Compiling CUDA code with BinaryBuilder

I apologize in advance for my question, because I know it is not very specific, but at this point I do not know where else to go for help.

I’ve been trying to compile some CUDA code using BinaryBuilder, but I haven’t been able to succeed. I really don’t think I need anything fancy to compile my code, but I do need nvcc, and this is what I have been struggling with. Here is what I have tried so far:

Trying to load CUDA as a dependency

I tried copying some build_tarballs.jl like NCCL’s build_tarballs.jl, but I can’t even get that to run.
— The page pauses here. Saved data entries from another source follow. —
-- ==== Sys2Proof/Tests/Slice0.lean ====
section
/-! SUPPORT. Our own tests: the checks of WellFormed, words written out in the spec, one step of each instruction,
  the stops,
and for each statement with hypotheses a state that meets them. Expected values: `95_test_vectors.md` where a row
  exists,
else calculated by hand from the rule. -/

namespace Sys2Proof.Tests

open Sys2Proof Sys2Proof.Machine

/-! ## The configurations and small states -/

/-- SRM32SMA with the spec's defaults. -/
def cfg32 : Config := { Config.default with is64 := false }
/-- SRM32H: no S, M, A, and 16 registers. -/
def cfg32H : Config := { Config.default with is64 := false, extS := false, extM := false, extA := false, extH := true
  }
/-- SRM64SMA where only the addresses 0x1000 to 0x100F are backed. -/
def cfgHole : Config := { Config.default with memMap := [⟨0x1000, 16, []⟩] }

def ip (v : Word) (s : State) : State := { s with ip := v }
def reg (r : Reg) (v : Word) (s : State) : State := s.writeReg r v
def mode (p : BitVec 2) (s : State) : State := s.setPriv p
def csr (n : BitVec 12) (v : Word) (s : State) : State := { s with csr := s.csr.write n v }
def mem (a : Nat) (bs : List Byte) (s : State) : State := { s with mem := s.mem.load a bs }
def linked (l : Option Link) (s : State) : State := { s with link := l }
def supplied (l : List (BitVec 32)) (s : State) : State := { s with ports := { s.ports with stream := l } }
def wrote (l : List PortWrite) (s : State) : State := { s with ports := { s.ports with log := l } }
def conf (c : Config) (s : State) : State := { s with cfg := c }
def input (l : List StepInput) (s : State) : State := { s with inputs := l }
def waitingIrq (l : List Word) (s : State) : State := { s with pending := l }

def at32 : State := State.resetOf cfg32 |> ip 0x100
def at64 : State := State.resetOf Config.default |> ip 0x100

/-- The state a result answers. -/
def nextOf : Result → Option State
  | .next t => some t
  | .fault _ => none
  | .refused _ => none

/-- One instruction takes `s` to `f s`; which addresses a store marks is not compared. -/
def gives (s : State) (i : Instr) (f : State → State) : Bool :=
  match exec i s with
  | .next t => { t with stored := [] } = f s
  | .fault _ => false
  | .refused _ => false

/-- A word of the spec is the instruction, both ways. -/
def word (w : BitVec 32) (i : Instr) : Bool := decodeWord w = some i ∧ encode i = w

/-! ## WellFormed: an ill-formed term for each check -/

theorem test_wellFormed_add : WellFormed Config.default (.add 31 14 15) = true := by decide
theorem test_illFormed_absent_multiply : WellFormed cfg32H (.mul 13 14 15) = false := by decide
theorem test_illFormed_qword_on_srm32 : WellFormed cfg32 (.addQ 13 14 15) = false := by decide
theorem test_illFormed_r16_under_H : WellFormed cfg32H (.add 13 14 16) = false := by decide
theorem test_wellFormed_r15_under_H : WellFormed cfg32H (.add 13 14 15) = true := by decide
theorem test_illFormed_fence_of_nothing : WellFormed Config.default (.fence 0) = false := by decide

/-! ## Decoding: a word of the spec for every constructor -/

theorem test_words_base_arithmetic :
    [word 0x00F07340 (.add 13 14 15), word 0x00F17340 (.sub 13 14 15), word 0x00F27340 (.and 13 14 15),
      word 0x00F37340 (.or 13 14 15), word 0x00F47340 (.xor 13 14 15), word 0x00F57340 (.shr 13 14 15),
      word 0x00F67340 (.asr 13 14 15), word 0x00F77340 (.shl 13 14 15), word 0x00F87340 (.cch 13 14 15),
      word 0x00F97340 (.bch 13 14 15), word 0x00FA7340 (.slt 13 14 15), word 0x00507341 (.addi 13 14 5),
      word 0x0FF27341 (.andi 13 14 255), word 0x01037341 (.ori 13 14 16), word 0xFFF47341 (.xori 13 14 (-1)),
      word 0x00457341 (.shri 13 14 4), word 0x00467341 (.asri 13 14 4), word 0x00277341 (.shli 13 14 2),
      word 0xFFF87341 (.cchi 13 14 (-1)), word 0x00197341 (.bchi 13 14 1), word 0xFFBA7341 (.slti 13 14 (-5))].all id
        = true := by decide

theorem test_words_base_memory_and_jumps :
    [word 0x091A2B42 (.lui 13 74565), word 0x06E06803 (.stb 13 14 3), word 0xFCE16FC3 (.stw 13 14 (-2)),
      word 0xF8E26803 (.std 13 14 124), word 0x00007344 (.ldb 13 14 0), word 0x00047344 (.ldsb 13 14 0),
      word 0x00216B84 (.ldw 14 13 2), word 0x00256B84 (.ldsw 14 13 2), word 0x00026B84 (.ldd 14 13 0),
      word 0x00080105 (.jal 4 256), word 0x00002006 (.jalr 0 4 0), word 0xF0E06FC7 (.jeq 13 14 (-8)),
      word 0x18E16807 (.jlt 13 14 12), word 0x18E26807 (.jslt 13 14 12), word 0xE8046FC7 (.jne 13 0 (-12)),
      word 0x40F57007 (.jge 14 15 32), word 0x40F67007 (.jsge 14 15 32)].all id = true := by decide

theorem test_words_system :
    [word 0x00000008 (.syscall), word 0x02000008 (.sysbreak), word 0x06010008 (.mret),
      word 0x02010008 (.sysret), word 0x80320348 (.csrr 13 0x803), word 0x00136808 (.csrw 13 0x1),
      word 0x00040008 (.csrs 0x0 0), word 0x80050008 (.csrc 0x800 0), word 0x00980008 (.fence 9),
      word 0x00067348 (.inb 13 14), word 0x02067348 (.inw 13 14), word 0x04067348 (.ind 13 14),
      word 0x08067348 (.insb 13 14), word 0x0A067348 (.insw 13 14), word 0x00D77008 (.outb 14 13),
      word 0x02D77008 (.outw 14 13), word 0x04D77008 (.outd 14 13)].all id = true := by decide

theorem test_words_multiply_divide :
    [word 0x02F07340 (.mul 13 14 15), word 0x02F27340 (.mulh 13 14 15), word 0x02F37340 (.smulh 13 14 15),
      word 0x02F47340 (.div 13 14 15), word 0x02F57340 (.sdiv 13 14 15), word 0x02F67340 (.mod 13 14 15),
      word 0x02F77340 (.smod 13 14 15)].all id = true := by decide

theorem test_words_atomic_a :
    [word 0x00007349 (.llB 13 14), word 0x00017349 (.llW 13 14), word 0x00027349 (.llD 13 14),
      word 0x00047349 (.llSb 13 14), word 0x00057349 (.llSw 13 14), word 0x02F07349 (.scB 13 14 15),
      word 0x02F17349 (.scW 13 14 15), word 0x02F27349 (.scD 13 14 15), word 0x04F07349 (.acmpxchgB 13 14 15),
      word 0x04F17349 (.acmpxchgW 13 14 15), word 0x04F27349 (.acmpxchgD 13 14 15), word 0x06F07349 (.axaddB 13 14
        15),
      word 0x06F17349 (.axaddW 13 14 15), word 0x06F27349 (.axaddD 13 14 15), word 0x06F47349 (.axaddSb 13 14 15),
      word 0x06F57349 (.axaddSw 13 14 15), word 0x08F07349 (.axsubB 13 14 15), word 0x08F17349 (.axsubW 13 14 15),
      word 0x08F27349 (.axsubD 13 14 15), word 0x08F47349 (.axsubSb 13 14 15), word 0x08F57349 (.axsubSw 13 14 15),
      word 0x0AF07349 (.axandB 13 14 15), word 0x0AF17349 (.axandW 13 14 15), word 0x0AF27349 (.axandD 13 14 15)].all
        id = true := by decide

theorem test_words_atomic_b :
    [word 0x0AF47349 (.axandSb 13 14 15), word 0x0AF57349 (.axandSw 13 14 15), word 0x0CF07349 (.axiorB 13 14 15),
      word 0x0CF17349 (.axiorW 13 14 15), word 0x0CF27349 (.axiorD 13 14 15), word 0x0CF47349 (.axiorSb 13 14 15),
      word 0x0CF57349 (.axiorSw 13 14 15), word 0x0EF07349 (.axxorB 13 14 15), word 0x0EF17349 (.axxorW 13 14 15),
      word 0x0EF27349 (.axxorD 13 14 15), word 0x0EF47349 (.axxorSb 13 14 15), word 0x0EF57349 (.axxorSw 13 14 15),
      word 0x10F07349 (.axmaxB 13 14 15), word 0x10F17349 (.axmaxW 13 14 15), word 0x10F27349 (.axmaxD 13 14 15),
      word 0x10F47349 (.axmaxSb 13 14 15), word 0x10F57349 (.axmaxSw 13 14 15), word 0x12F07349 (.axminB 13 14 15),
      word 0x12F17349 (.axminW 13 14 15), word 0x12F27349 (.axminD 13 14 15), word 0x12F47349 (.axminSb 13 14 15),
      word 0x12F57349 (.axminSw 13 14 15)].all id = true := by decide

theorem test_words_srm64_a :
    [word 0x10D37003 (.stq 14 13 8), word 0x00837344 (.ldq 13 14 8), word 0x00067344 (.ldsd 13 14 0),
      word 0x04F07340 (.addQ 13 14 15), word 0x04F17340 (.subQ 13 14 15), word 0x04F27340 (.andQ 13 14 15),
      word 0x04F37340 (.orQ 13 14 15), word 0x04F47340 (.xorQ 13 14 15), word 0x04F57340 (.shrQ 13 14 15),
      word 0x04F67340 (.asrQ 13 14 15), word 0x04F77340 (.shlQ 13 14 15), word 0x04F87340 (.cchQ 13 14 15),
      word 0x04F97340 (.bchQ 13 14 15), word 0x04FA7340 (.sltQ 13 14 15), word 0xFFF0734A (.addiQ 13 14 (-1)),
      word 0x0FF2734A (.andiQ 13 14 255), word 0x0103734A (.oriQ 13 14 16), word 0xFFF4734A (.xoriQ 13 14 (-1)),
      word 0x0205734A (.shriQ 13 14 32), word 0x0206734A (.asriQ 13 14 32), word 0x0207734A (.shliQ 13 14 32),
      word 0xFFF8734A (.cchiQ 13 14 (-1)), word 0x0019734A (.bchiQ 13 14 1), word 0xFFBA734A (.sltiQ 13 14 (-5))].all
        id = true := by decide

theorem test_words_srm64_b :
    [word 0x02F87340 (.mulQ 13 14 15), word 0x02FA7340 (.mulhQ 13 14 15), word 0x02FB7340 (.smulhQ 13 14 15),
      word 0x02FC7340 (.divQ 13 14 15), word 0x02FD7340 (.sdivQ 13 14 15), word 0x02FE7340 (.modQ 13 14 15),
      word 0x02FF7340 (.smodQ 13 14 15)].all id = true := by decide

theorem test_words_srm64_atomic :
    [word 0x00037349 (.llQ 13 14), word 0x00067349 (.llSd 13 14), word 0x02F37349 (.scQ 13 14 15),
      word 0x04F37349 (.acmpxchgQ 13 14 15), word 0x06F37349 (.axaddQ 13 14 15), word 0x06F67349 (.axaddSd 13 14 15),
      word 0x08F37349 (.axsubQ 13 14 15), word 0x08F67349 (.axsubSd 13 14 15), word 0x0AF37349 (.axandQ 13 14 15),
      word 0x0AF67349 (.axandSd 13 14 15), word 0x0CF37349 (.axiorQ 13 14 15), word 0x0CF67349 (.axiorSd 13 14 15),
      word 0x0EF37349 (.axxorQ 13 14 15), word 0x0EF67349 (.axxorSd 13 14 15), word 0x10F37349 (.axmaxQ 13 14 15),
      word 0x10F67349 (.axmaxSd 13 14 15), word 0x12F37349 (.axminQ 13 14 15), word 0x12F67349 (.axminSd 13 14
        15)].all id = true := by decide

/-! ## One step of each instruction -/

theorem test_step_base_arithmetic_1 :
    [gives (at32 |> reg 14 0x7fffffff |> reg 15 1) (.add 13 14 15)
      (fun s => s |> reg 13 0x80000000 |> ip 0x104),
    gives (at32 |> reg 14 0 |> reg 15 1) (.sub 13 14 15)
      (fun s => s |> reg 13 0xffffffff |> ip 0x104),
    gives (at32 |> reg 14 0xf0f0f0f0 |> reg 15 0xff00ff0) (.and 13 14 15)
      (fun s => s |> reg 13 0xf000f0 |> ip 0x104),
    gives (at32 |> reg 14 0xf0f0f0f0 |> reg 15 0xff00ff0) (.or 13 14 15)
      (fun s => s |> reg 13 0xfff0fff0 |> ip 0x104),
    gives (at32 |> reg 14 0xf0f0f0f0 |> reg 15 0xff00ff0) (.xor 13 14 15)
      (fun s => s |> reg 13 0xff00ff00 |> ip 0x104),
    gives (at32 |> reg 14 0x80000000 |> reg 15 4) (.shr 13 14 15)
      (fun s => s |> reg 13 0x8000000 |> ip 0x104),
    gives (at32 |> reg 14 0x80000000 |> reg 15 4) (.asr 13 14 15)
      (fun s => s |> reg 13 0xf8000000 |> ip 0x104),
    gives (at32 |> reg 14 1 |> reg 15 0x1f) (.shl 13 14 15)
      (fun s => s |> reg 13 0x80000000 |> ip 0x104),
    gives (at32 |> reg 14 0xffffffff |> reg 15 1) (.cch 13 14 15)
      (fun s => s |> reg 13 1 |> ip 0x104),
    gives (at32 |> reg 14 0 |> reg 15 1) (.bch 13 14 15)
      (fun s => s |> reg 13 1 |> ip 0x104)].all id = true := by decide

theorem test_step_base_arithmetic_2 :
    [gives (at32 |> reg 14 0xffffffff |> reg 15 1) (.slt 13 14 15)
      (fun s => s |> reg 13 1 |> ip 0x104),
    gives (at32 |> reg 14 0) (.addi 13 14 (-1))
      (fun s => s |> reg 13 0xffffffff |> ip 0x104),
    gives (at32 |> reg 14 0x12345678) (.andi 13 14 (-16))
      (fun s => s |> reg 13 0x12345670 |> ip 0x104),
    gives (at32 |> reg 14 0x12345000) (.ori 13 14 2047)
      (fun s => s |> reg 13 0x123457ff |> ip 0x104),
    gives (at32 |> reg 14 0xf0f0f0f) (.xori 13 14 (-1))
      (fun s => s |> reg 13 0xf0f0f0f0 |> ip 0x104),
    gives (at32 |> reg 14 0x80000000) (.shri 13 14 4)
      (fun s => s |> reg 13 0x8000000 |> ip 0x104),
    gives (at32 |> reg 14 0x80000000) (.asri 13 14 4)
      (fun s => s |> reg 13 0xf8000000 |> ip 0x104),
    gives (at32 |> reg 14 4) (.shli 13 14 2)
      (fun s => s |> reg 13 0x10 |> ip 0x104),
    gives (at32 |> reg 14 1) (.cchi 13 14 (-1))
      (fun s => s |> reg 13 1 |> ip 0x104),
    gives (at32 |> reg 14 0) (.bchi 13 14 1)
      (fun s => s |> reg 13 1 |> ip 0x104)].all id = true := by decide

theorem test_step_base_arithmetic_3 :
    [gives (at32 |> reg 14 0xfffffff0) (.slti 13 14 (-5))
      (fun s => s |> reg 13 1 |> ip 0x104)].all id = true := by decide

theorem test_step_base_memory_and_jumps_1 :
    [gives (at32) (.lui 13 1)
      (fun s => s |> reg 13 0x800 |> ip 0x104),
    gives (at32 |> reg 13 0x12345678 |> reg 14 0x1000) (.stb 14 13 0)
      (fun s => s |> mem 0x1000 [0x78] |> ip 0x104),
    gives (at32 |> reg 13 0x12345678 |> reg 14 0x1000) (.stw 14 13 0)
      (fun s => s |> mem 0x1000 [0x78, 0x56] |> ip 0x104),
    gives (at32 |> reg 13 0x12345678 |> reg 14 0x1000) (.std 14 13 0)
      (fun s => s |> mem 0x1000 [0x78, 0x56, 0x34, 0x12] |> ip 0x104),
    gives (at32 |> reg 14 0x1000 |> mem 0x1000 [0xF0, 0x80, 0x34, 0x92, 0x01, 0x02, 0x03, 0x04]) (.ldb 13 14 0)
      (fun s => s |> reg 13 0xf0 |> ip 0x104),
    gives (at32 |> reg 14 0x1000 |> mem 0x1000 [0xF0, 0x80, 0x34, 0x92, 0x01, 0x02, 0x03, 0x04]) (.ldsb 13 14 0)
      (fun s => s |> reg 13 0xfffffff0 |> ip 0x104),
    gives (at32 |> reg 14 0x1000 |> mem 0x1000 [0xF0, 0x80, 0x34, 0x92, 0x01, 0x02, 0x03, 0x04]) (.ldw 13 14 0)
      (fun s => s |> reg 13 0x80f0 |> ip 0x104),
    gives (at32 |> reg 14 0x1000 |> mem 0x1000 [0xF0, 0x80, 0x34, 0x92, 0x01, 0x02, 0x03, 0x04]) (.ldsw 13 14 0)
      (fun s => s |> reg 13 0xffff80f0 |> ip 0x104),
    gives (at32 |> reg 14 0x1000 |> mem 0x1000 [0xF0, 0x80, 0x34, 0x92, 0x01, 0x02, 0x03, 0x04]) (.ldd 13 14 0)
      (fun s => s |> reg 13 0x923480f0 |> ip 0x104),
    gives (at32) (.jal 4 16)
      (fun s => s |> reg 4 0x104 |> ip 0x110)].all id = true := by decide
When I try to NCCL’s script with julia build_tarballs.jl --verbose --debug (only a locally cloned version of Yggdrasil) I get an error:

ERROR: LoadError: KeyError: key v"11.4.4" not found

where 11.4.4 corresponds to the CUDA version that is trying to be installed. The problem here seems to be that CUDA.required_dependencies (from platforms/cuda.jl) outputs dependencies that can’t be found. Here is a concrete example:

For the target x86_64-linux-gnu-cuda+11.4, that is, platform = Platform("x86_64", "linux"; libc="glibc", cuda="11.4"), CUDA.required_dependencies(platform) returns the following two dependencies:

  • BuildDependency(PackageSpec(name="CUDA_SDK_jll", version=v"11.4.4"))
  • BuildDependency(PackageSpec(name="CUDA_Runtime_jll"))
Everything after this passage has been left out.